-- ==== Sys2Proof/Tests/Slice0.lean ====
section
/-! SUPPORT. Small tests, each against a value of the spec, and for every statement with hypotheses a
concrete case that meets them.  The vectors are those of 95_test_vectors.md. -/

namespace Sys2Proof.Tests

open Sys2Proof Sys2Proof.Machine

/-! ## Helpers -/

/-- The state after one step, or the state itself where the step stops. -/
def after (s : State) : State :=
  match step s with
  | .next t => t
  | _ => s

/-- One event comes next. -/
def next (e : Event) (s : State) : State := { s with pending := [e] }

/-- The state after the host issues a command word. -/
def command (w : Word) (s : State) : State := after (next (.hostWrite 0x0000#16 w) s)

/-- The word a host read of an address returns. -/
def readAt (a : HostAddr) (s : State) : Option Word := (after (next (.hostRead a) s)).hostReply

/-- The state after a host write. -/
def writeAt (a : HostAddr) (v : Word) (s : State) : State := after (next (.hostWrite a v) s)

/-- The state after reset with the arguments of a PREPARE written and a note selected. -/
def asked (note fsHi fsLo blk : Word) : State :=
  { State.reset with note := note, args := { Args.reset with maxBlk := blk, fsLo := fsLo, fsHi := fsHi } }

/-- A prepared block at 44100.0 with MAXBLK = 8 and the identity coefficients. -/
def ready : State :=
  { State.reset with
    status := { Status.reset with prep := true }
    fs := 0x40E5888000000000#64
    maxBlk := 8#32 }

/-- The set K of V-PROC. -/
def setK : Coef := ⟨0x3F000000#32, 0x3E800000#32, 0x3E000000#32, 0xBF000000#32, 0x3E800000#32⟩

/-- `ready` with channel 0's coefficients, history and input block. -/
def loaded (k : Coef) (h : Hist) (xs : List Word) : State :=
  { ready with
    coef := ⟨k, Coef.identity⟩
    hist := ⟨h, Hist.zero⟩
    buf := (xs.zipIdx.map fun p => (0x4000 + p.2, p.1)) }

/-- `ready` with a block of two written words in each channel. -/
def bothLoaded : State :=
  { ready with
    coef := ⟨setK, setK⟩
    buf := [(0x4000, 0x3F800000#32), (0x4001, 0#32), (0x8000, 0x40000000#32),
      (0x8001, 0x3F800000#32)] }

/-! ## What the checks refuse -/

theorem test_wf_refuses_count : (Instr.proc 1#2 65536).wf = false := by decide
theorem test_wf_admits_count : (Instr.proc 1#2 65535).wf = true := by decide
theorem test_wf_refuses_word_width : (Event.otherWidth .host 32).wf = false := by decide
theorem test_legal_default : Config.default.legal = true := by decide
theorem test_legal_refuses_no_buffer : Config.legal { Config.default with bufCap := 0 } = false := by
  decide
theorem test_legal_refuses_large_buffer :
    Config.legal { Config.default with bufCap := 16385 } = false := by decide
theorem test_legal_refuses_zero_rate :
    Config.legal { Config.default with fsMin := 0#64 } = false := by decide
theorem test_legal_refuses_infinite_rate :
    Config.legal { Config.default with fsMax := 0x7FF0000000000000#64 } = false := by decide
theorem test_legal_refuses_empty_range :
    Config.legal { Config.default with fsMin := 0x412E848000000001#64 } = false := by decide
theorem test_stmt_refuses_index : (Stmt.loadBuf .ch0 0x4000 0#32).wf = false := by decide
theorem test_stmt_refuses_count : (Stmt.block 1#2 65536).wf = false := by decide
theorem test_memory_refuses_order :
    Memory.wf 4096 [(0x4001, 1#32), (0x4000, 1#32)] = false := by decide
theorem test_memory_refuses_repeat :
    Memory.wf 4096 [(0x4000, 1#32), (0x4000, 1#32)] = false := by decide
theorem test_memory_refuses_reserved : Memory.wf 4096 [(0x5000, 1#32)] = false := by decide
theorem test_memory_admits_both_buffers :
    Memory.wf 4096 [(0x4000, 1#32), (0x4FFF, 1#32), (0x8FFF, 1#32)] = true := by decide

/-! ## Decoding, from the bits of 30_encoding.md R86: CNT, RSV, CHM, OP -/

theorem test_decode_nop : decode 0b0000000000000000_0000000000_00_0000#32 = .ok .nop := by decide
theorem test_decode_prepare :
    decode 0b0000000000000000_0000000000_00_0001#32 = .ok .prepare := by decide
theorem test_decode_update :
    decode 0b0000000000000000_0000000000_00_0010#32 = .ok .update := by decide
theorem test_decode_setc :
    decode 0b0000000000000000_0000000000_01_0011#32 = .ok (.setc 1#2) := by decide
theorem test_decode_setc_right :
    decode 0b0000000000000000_0000000000_10_0011#32 = .ok (.setc 2#2) := by decide
theorem test_decode_proc :
    decode 0b0000001000000000_0000000000_11_0100#32 = .ok (.proc 3#2 512) := by decide
theorem test_decode_proc_longest :
    decode 0b1111111111111111_0000000000_01_0100#32 = .ok (.proc 1#2 65535) := by decide
theorem test_decode_hrst :
    decode 0b0000000000000000_0000000000_01_0101#32 = .ok (.hrst 1#2) := by decide
theorem test_decode_srst : decode 0b0000000000000000_0000000000_00_1111#32 = .ok .srst := by decide
/-- The illegal words of V-DEC. -/
theorem test_decode_illegal :
    decode 0x00000006#32 = .error .op ∧ decode 0x0000000E#32 = .error .op ∧
    decode 0x00000040#32 = .error .rsv ∧ decode 0x00008004#32 = .error .rsv ∧
    decode 0x00000010#32 = .error .chmOrCnt ∧ decode 0x00000011#32 = .error .chmOrCnt ∧
    decode 0x00000032#32 = .error .chmOrCnt ∧ decode 0x00010002#32 = .error .chmOrCnt ∧
    decode 0x80000003#32 = .error .cnt ∧ decode 0x00010005#32 = .error .cnt ∧
    decode 0x0000001F#32 = .error .chmOrCnt ∧ decode 0xFFFFFFFF#32 = .error .rsv := by decide
theorem test_encode_proc : encode (.proc 3#2 512) = 0x02000034#32 := by decide
theorem test_decodeTableWord :
    decodeTableWord 32 0x02000034 = some (.proc 3#2 512) ∧ decodeTableWord 32 0x40 = none := by decide
theorem test_withFetchWord : step (State.reset.withFetchWord 32 0x02000014) =
    exec (.proc 1#2 512) { State.reset with pending := [] } := rfl
theorem test_disassemble :
    disassemble 0x02000034#32 = "PROC ch0,ch1, 512" ∧ disassemble 0x00000003#32 = "SETC -" ∧
    disassemble 0x00010005#32 = ".word 0x00010005 ; illegal" := by decide +kernel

───

● TASK STATEMENT
In the records, which lines mention the word "fsMin"? Copy those lines.

● RESPONSE TO THE EXERCISE
    Config.legal { Config.default with fsMin := 0#64 } = false := by decide
    Config.legal { Config.default with fsMin := 0x412E848000000001#64 } = false := by decide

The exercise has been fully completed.